* **Collected data entries**:
/-- `Rebook` establishes the region and keeps the transaction's class in agreement with it, after an operation that
keeps the rest of the invariant. -/
theorem State.Inv.rebook {s u : State} (h : s.Inv) (before : Controls) (params : u.params = s.params)
    (records : u.records = s.records) (injection : Record.Fits s.params u.injection)
    (ctx : u.ctx.illegal s.params = none) (port : u.port = s.port) (region : u.inProhibited = s.inProhibited)
    (txn : u.txn = s.txn ∨ u.txn = .none ∨ (s.txn ≠ .none ∧ u.txn = .mixed)) : (rebook before u).Inv := by
  have follows := txnFollows_rebook before txn region
  constructor
  case params_wf => simpa [params] using h.params_wf
  case numrec => simpa [records, params] using h.numrec
  case records_fit => simpa [records, params] using h.records_fit
  case injection_fit => simpa [params] using injection
  case ctx_legal => simpa [params] using ctx
  case port_legal => simpa [params, port] using h.port_legal
  case region => rfl
  case txn_allNP =>
    intro allNP
    obtain ⟨class_eq, region_eq⟩ := follows.goes_on allNP (by decide) (by decide)
    exact region_eq.trans (h.txn_allNP class_eq)
  case txn_allP =>
    intro allP
    obtain ⟨class_eq, region_eq⟩ := follows.goes_on allP (by decide) (by decide)
    exact region_eq.trans (h.txn_allP class_eq)
  case txn_none =>
    intro noTME
    have none := h.txn_none (params ▸ noTME)
    obtain ended | ⟨inTransaction, -⟩ | ⟨class_eq, -⟩ := follows
    · exact ended
    · exact absurd none inTransaction
    · exact class_eq.trans none

theorem Op.inv {e : Event} {s t : State} (h : Op e s t) (legal : LegalOperands s.params e) (hs : s.Inv) : t.Inv := by
  obtain ⟨-, -, -, branchTypes_pos⟩ := Params.wf_iff.mp hs.params_wf
  cases h with
  | sync | propagate | moveToDebug => exact hs.rebook _ rfl rfl hs.injection_fit hs.ctx_legal rfl rfl (.inl rfl)
  | enter operand | move operand =>
    exact hs.rebook _ rfl rfl hs.injection_fit (legal.contexts _ operand) rfl rfl (.inl rfl)
  | freeze =>
    exact hs.rebook _ rfl rfl (freezeOutcome_injection_fits branchTypes_pos hs.injection_fit) hs.ctx_legal rfl rfl
      (freezeOutcome_txn s)
  | report | read => exact { hs with }
  | write isWrite =>
    have fits := writeField_injection_fits hs.injection_fit (isWrite ▸ legal.types)
    rw [writeField_frame]
    exact { hs with injection_fit := fits }
  | txnStart isStart =>
    have withTME := legal.transactions isStart
    rw [txnStart_eq]
    refine { hs with txn_allNP := ?_, txn_allP := ?_, txn_none := by simp [withTME] }
    · have := hs.txn_allNP; dsimp only; grind
    · have := hs.txn_allP; dsimp only; grind
  | txnEnd => exact { hs with txn_allNP := nofun, txn_allP := nofun, txn_none := fun _ => rfl }
  | txnFail =>
    obtain ⟨l, k, failed, -⟩ := txnFailOrCancel_spec s
    rw [failed]
    exact { hs with txn_allNP := nofun, txn_allP := nofun, txn_none := fun _ => rfl }
  | tick => rw [tick_eq]; exact { hs with }

theorem BufferOp.inv {e : Event} {s t : State} (h : BufferOp e s t) (legal : LegalOperands s.params e) (hs : s.Inv) :
    t.Inv := by
  obtain ⟨-, -, -, branchTypes_pos⟩ := Params.wf_iff.mp hs.params_wf
  cases h with
  | keep => exact hs
  | generate generating operand c mpred => exact { hs.push (newRecord_fits (legal.types _ operand) c mpred) with }
  | invalidate =>
    exact { hs with
      numrec := (invalidated_length ..).trans hs.numrec
      records_fit := fun r hr => (invalidated_spec branchTypes_pos _ _ _ r hr).2 }
  | inject => exact hs.push hs.injection_fit
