-- ==== Sys2Proof/Machine/Core.lean ====
section
/-! DEFINITION. The machine as the host runs it. -/

def Sys2Proof.core : Host.Core := { State := Sys2Proof.Machine.State, Fault := Sys2Proof.Machine.Fault, Refusal := Sys2Proof.Machine.Refusal, step := Sys2Proof.Machine.step, reset := Sys2Proof.Machine.State.reset }
end

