/-- A reset that the host asserts replaces the poll of its boundary, whatever is pending, and does what rule R501 lists
and nothing else; then its 7 cycles are drained. (The list of the host's turns is the model's own field, log entry 6.) -/
def Obligations.HostResetRunsTheResetSequence : Prop :=
  ∀ (s : State) (h : HostTurn) (rest : List HostTurn), s.host = h :: rest → h.stop = false → h.reset = true →
    let b := applyHost h { s with host := rest }
    step s = .next (State.drain 7
      { b with
        cpu := { b.cpu with sp := b.cpu.sp - 3#8, p := b.cpu.p ||| 0x04#8, pc := b.vectorAt 0xFFFC#16 }
        busLast := hiByte (b.vectorAt 0xFFFC#16)
        nmiPending := false
        ppu := { b.ppu with ctrl := 0#8, mask := 0#8, w := false, x := 0#3, t := 0#15, readbuf := 0#8 }
        cyc := b.cyc + 7 })

/-! ### Interrupts, traps and returns (spec/60_exceptions.md, 45_control.md) -/

/-- The poll of a boundary (rule R303), once the host has acted without stopping or resetting, and the entries it takes
(rule R306): a pending NMI first, which the entry acknowledges; else an unmasked IRQ, which the entry does not withdraw;
else the next instruction is fetched and run. -/
def Obligations.PollTakesNmiThenUnmaskedIrq : Prop :=
  ∀ s b : State, s.takeTurn.1.stop = false → s.takeTurn.1.reset = false →
    b = applyHost s.takeTurn.1 s.takeTurn.2 →
    (b.nmiPending = true → step s = .next (State.drain 7 (State.entered 0xFFFA#16 { b with nmiPending := false }))) ∧
    (b.nmiPending = false → b.mapper.irqPending = true → getFlag b.cpu.p .I = false →
      step s = .next (State.drain 7 (State.entered 0xFFFE#16 b))) ∧
    (b.nmiPending = false → (b.mapper.irqPending = false ∨ getFlag b.cpu.p .I = true) →
      step s = settled b.cyc (exec (fetchInstr b).1 (fetchInstr b).2))

/-- BRK (rules R235, R308), where PC is the address of the opcode plus 1, and RTI (rule R236). -/
def Obligations.BrkTrapsAndRtiReturns : Prop :=
  ∀ s : State,
    encode .brk = [0x00#8] ∧ encode .rti = [0x40#8] ∧
    exec .brk s = .next
      { s with
        cpu := { s.cpu with sp := s.cpu.sp - 3#8, p := s.cpu.p ||| 0x04#8, pc := s.vectorAt 0xFFFE#16 }
        ram := exceptionFrame s.cpu.sp (s.cpu.pc + 1#16) (s.cpu.p ||| 0x30#8) s.ram
        busLast := hiByte (s.vectorAt 0xFFFE#16)
        cyc := s.cyc + 7 } ∧
    exec .rti s = .next
      { s with
        cpu := { s.cpu with
          sp := s.cpu.sp + 3#8
          p := (s.stackByte (s.cpu.sp + 1#8) &&& 0xEF#8) ||| 0x20#8
          pc := wordOf (s.stackByte (s.cpu.sp + 3#8)) (s.stackByte (s.cpu.sp + 2#8)) }
        busLast := s.stackByte (s.cpu.sp + 3#8)
        cyc := s.cyc + 6 }

/-- An interrupt entry followed at once by RTI resumes at exactly the interrupted instruction with every CPU register as
it was, the I flag included (rule R309). -/
def Obligations.RtiUndoesInterruptEntry : Prop :=
  ∀ (s : State) (vector : Addr), s.statusWf → s.ram.wf 2048 = true → vector = 0xFFFA#16 ∨ vector = 0xFFFE#16 →
    ∃ t, exec .rti (s.entered vector) = .next t ∧ t.cpu = s.cpu ∧ t.cyc = s.cyc + 13

/-! ### Addressing (spec/40_addressing_modes.md) -/

/-- The effective address of every memory operand and whether its indexing crossed a page (rules R134 to R141): zero-page
sums and pointers wrap inside page 0, the others modulo 65,536; only the pointers make accesses, of RAM. -/
def Obligations.EffectiveAddresses : Prop :=
  ∀ (s : State) (z : Byte) (a : Addr),
    resolve (.zeropage z) s = (⟨z.setWidth 16, false⟩, s) ∧
    resolve (.zeropageX z) s = (⟨BitVec.ofNat 16 ((z.toNat + s.cpu.x.toNat) % 256), false⟩, s) ∧
    resolve (.zeropageY z) s = (⟨BitVec.ofNat 16 ((z.toNat + s.cpu.y.toNat) % 256), false⟩, s) ∧
    resolve (.absolute a) s = (⟨a, false⟩, s) ∧
    (∀ ea : Addr, ea = BitVec.ofNat 16 (a.toNat + s.cpu.x.toNat) →
      resolve (.absoluteX a) s = (⟨ea, decide (ea.toNat / 256 ≠ a.toNat / 256)⟩, s)) ∧
    (∀ ea : Addr, ea = BitVec.ofNat 16 (a.toNat + s.cpu.y.toNat) →
      resolve (.absoluteY a) s = (⟨ea, decide (ea.toNat / 256 ≠ a.toNat / 256)⟩, s)) ∧
    (∀ lo hi : Byte, lo = s.ram.read ((z.toNat + s.cpu.x.toNat) % 256) →
      hi = s.ram.read ((z.toNat + s.cpu.x.toNat + 1) % 256) →
      resolve (.indirectX z) s = (⟨wordOf hi lo, false⟩, { s with busLast := hi })) ∧
    (∀ (lo hi : Byte) (ea : Addr), lo = s.ram.read z.toNat → hi = s.ram.read ((z.toNat + 1) % 256) →
      ea = BitVec.ofNat 16 ((wordOf hi lo).toNat + s.cpu.y.toNat) →
      resolve (.indirectY z) s =
        (⟨ea, decide (ea.toNat / 256 ≠ (wordOf hi lo).toNat / 256)⟩, { s with busLast := hi }))

/-! ### Instructions (spec/41_load_store_transfer.md to 47_unofficial.md) -/

/-- LDA, LDX, LDY and LAX (rules R150 to R152, R255): the register or registers, and N, Z. -/
def Obligations.LoadInstructions : Prop :=
  ReadsAs (formsOfRule 150) (fun m c => { c with a := m, p := withNZ m c.p }) ∧
  ReadsAs (formsOfRule 151) (fun m c => { c with x := m, p := withNZ m c.p }) ∧
  ReadsAs (formsOfRule 152) (fun m c => { c with y := m, p := withNZ m c.p }) ∧
  ReadsAs (formsOfRule 255) (fun m c => { c with a := m, x := m, p := withNZ m c.p })

/-- AND, ORA, EOR, BIT (rules R180 to R183). -/
def Obligations.LogicInstructions : Prop :=
  ReadsAs (formsOfRule 180) (fun m c => loadASpec (c.a &&& m) c) ∧
  ReadsAs (formsOfRule 181) (fun m c => loadASpec (c.a ||| m) c) ∧
  ReadsAs (formsOfRule 182) (fun m c => loadASpec (c.a ^^^ m) c) ∧
  ReadsAs (formsOfRule 183) bitSpec

/-- ADC, SBC and SBC at $EB (rules R184, R185, R257): binary arithmetic with C the unsigned carry or inverted borrow and V
the signed overflow (rules R189, R190). CMP, CPX, CPY (rules R186 to R188, R191): no register written, V unchanged. -/
def Obligations.ArithmeticAndCompareInstructions : Prop :=
  ReadsAs (formsOfRule 184) addSpec ∧ ReadsAs (formsOfRule 185) subSpec ∧ ReadsAs (formsOfRule 257) subSpec ∧
  ReadsAs (formsOfRule 186) (fun m c => compareSpec c.a m c) ∧
  ReadsAs (formsOfRule 187) (fun m c => compareSpec c.x m c) ∧
  ReadsAs (formsOfRule 188) (fun m c => compareSpec c.y m c)

/-- ANC, ALR, ARR, AXS (rules R264 to R267). -/
def Obligations.ImmediateCombinations : Prop :=
  ReadsAs (formsOfRule 264) (fun m c =>
    { c with a := c.a &&& m, p := withC (decide (128 ≤ (c.a &&& m).toNat)) (withNZ (c.a &&& m) c.p) }) ∧
  ReadsAs (formsOfRule 265) (fun m c =>
    { loadASpec (BitVec.ofNat 8 ((c.a &&& m).toNat / 2)) c with
      p := withC (decide ((c.a &&& m).toNat % 2 = 1)) (withNZ (BitVec.ofNat 8 ((c.a &&& m).toNat / 2)) c.p) }) ∧
  ReadsAs (formsOfRule 266) (fun m c =>
    let r := BitVec.ofNat 8 ((c.a &&& m).toNat / 2 + 128 * carryIn c.p)
    { c with a := r, p := withC (r.getLsbD 6) (withV (r.getLsbD 6 != r.getLsbD 5) (withNZ r c.p)) }) ∧
  ReadsAs (formsOfRule 267) (fun m c =>
    let t := c.a &&& c.x
    let r := BitVec.ofInt 8 ((t.toNat : Int) - m.toNat)
    { c with x := r, p := withC (decide (m.toNat ≤ t.toNat)) (withNZ r c.p) })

* **Instructions to follow**: Return only the lines between the one holding "keep => exact hs" and the one holding "b = applyHost s.takeTurn.1 s.takeTurn.2 →", inclusive, exactly as they appear above.

* **Solution to this task**:
  | keep => exact hs
  | generate generating operand c mpred => exact { hs.push (newRecord_fits (legal.types _ operand) c mpred) with }
  | invalidate =>
    exact { hs with
      numrec := (invalidated_length ..).trans hs.numrec
      records_fit := fun r hr => (invalidated_spec branchTypes_pos _ _ _ r hr).2 }
  | inject => exact hs.push hs.injection_fit
-- ==== Sys2Proof/Machine/Core.lean ====
section
/-! DEFINITION. The machine as the host runs it. -/

def Sys2Proof.core : Host.Core := { State := Sys2Proof.Machine.State, Fault := Sys2Proof.Machine.Fault, Refusal := Sys2Proof.Machine.Refusal, step := Sys2Proof.Machine.step, reset := Sys2Proof.Machine.State.reset }
end

/-- A reset that the host asserts replaces the poll of its boundary, whatever is pending, and does what rule R501 lists
and nothing else; then its 7 cycles are drained. (The list of the host's turns is the model's own field, log entry 6.) -/
def Obligations.HostResetRunsTheResetSequence : Prop :=
  ∀ (s : State) (h : HostTurn) (rest : List HostTurn), s.host = h :: rest → h.stop = false → h.reset = true →
    let b := applyHost h { s with host := rest }
    step s = .next (State.drain 7
      { b with
        cpu := { b.cpu with sp := b.cpu.sp - 3#8, p := b.cpu.p ||| 0x04#8, pc := b.vectorAt 0xFFFC#16 }
        busLast := hiByte (b.vectorAt 0xFFFC#16)
        nmiPending := false
        ppu := { b.ppu with ctrl := 0#8, mask := 0#8, w := false, x := 0#3, t := 0#15, readbuf := 0#8 }
        cyc := b.cyc + 7 })

/-! ### Interrupts, traps and returns (spec/60_exceptions.md, 45_control.md) -/

/-- The poll of a boundary (rule R303), once the host has acted without stopping or resetting, and the entries it takes
(rule R306): a pending NMI first, which the entry acknowledges; else an unmasked IRQ, which the entry does not withdraw;
else the next instruction is fetched and run. -/
def Obligations.PollTakesNmiThenUnmaskedIrq : Prop :=
  ∀ s b : State, s.takeTurn.1.stop = false → s.takeTurn.1.reset = false →
    b = applyHost s.takeTurn.1 s.takeTurn.2 →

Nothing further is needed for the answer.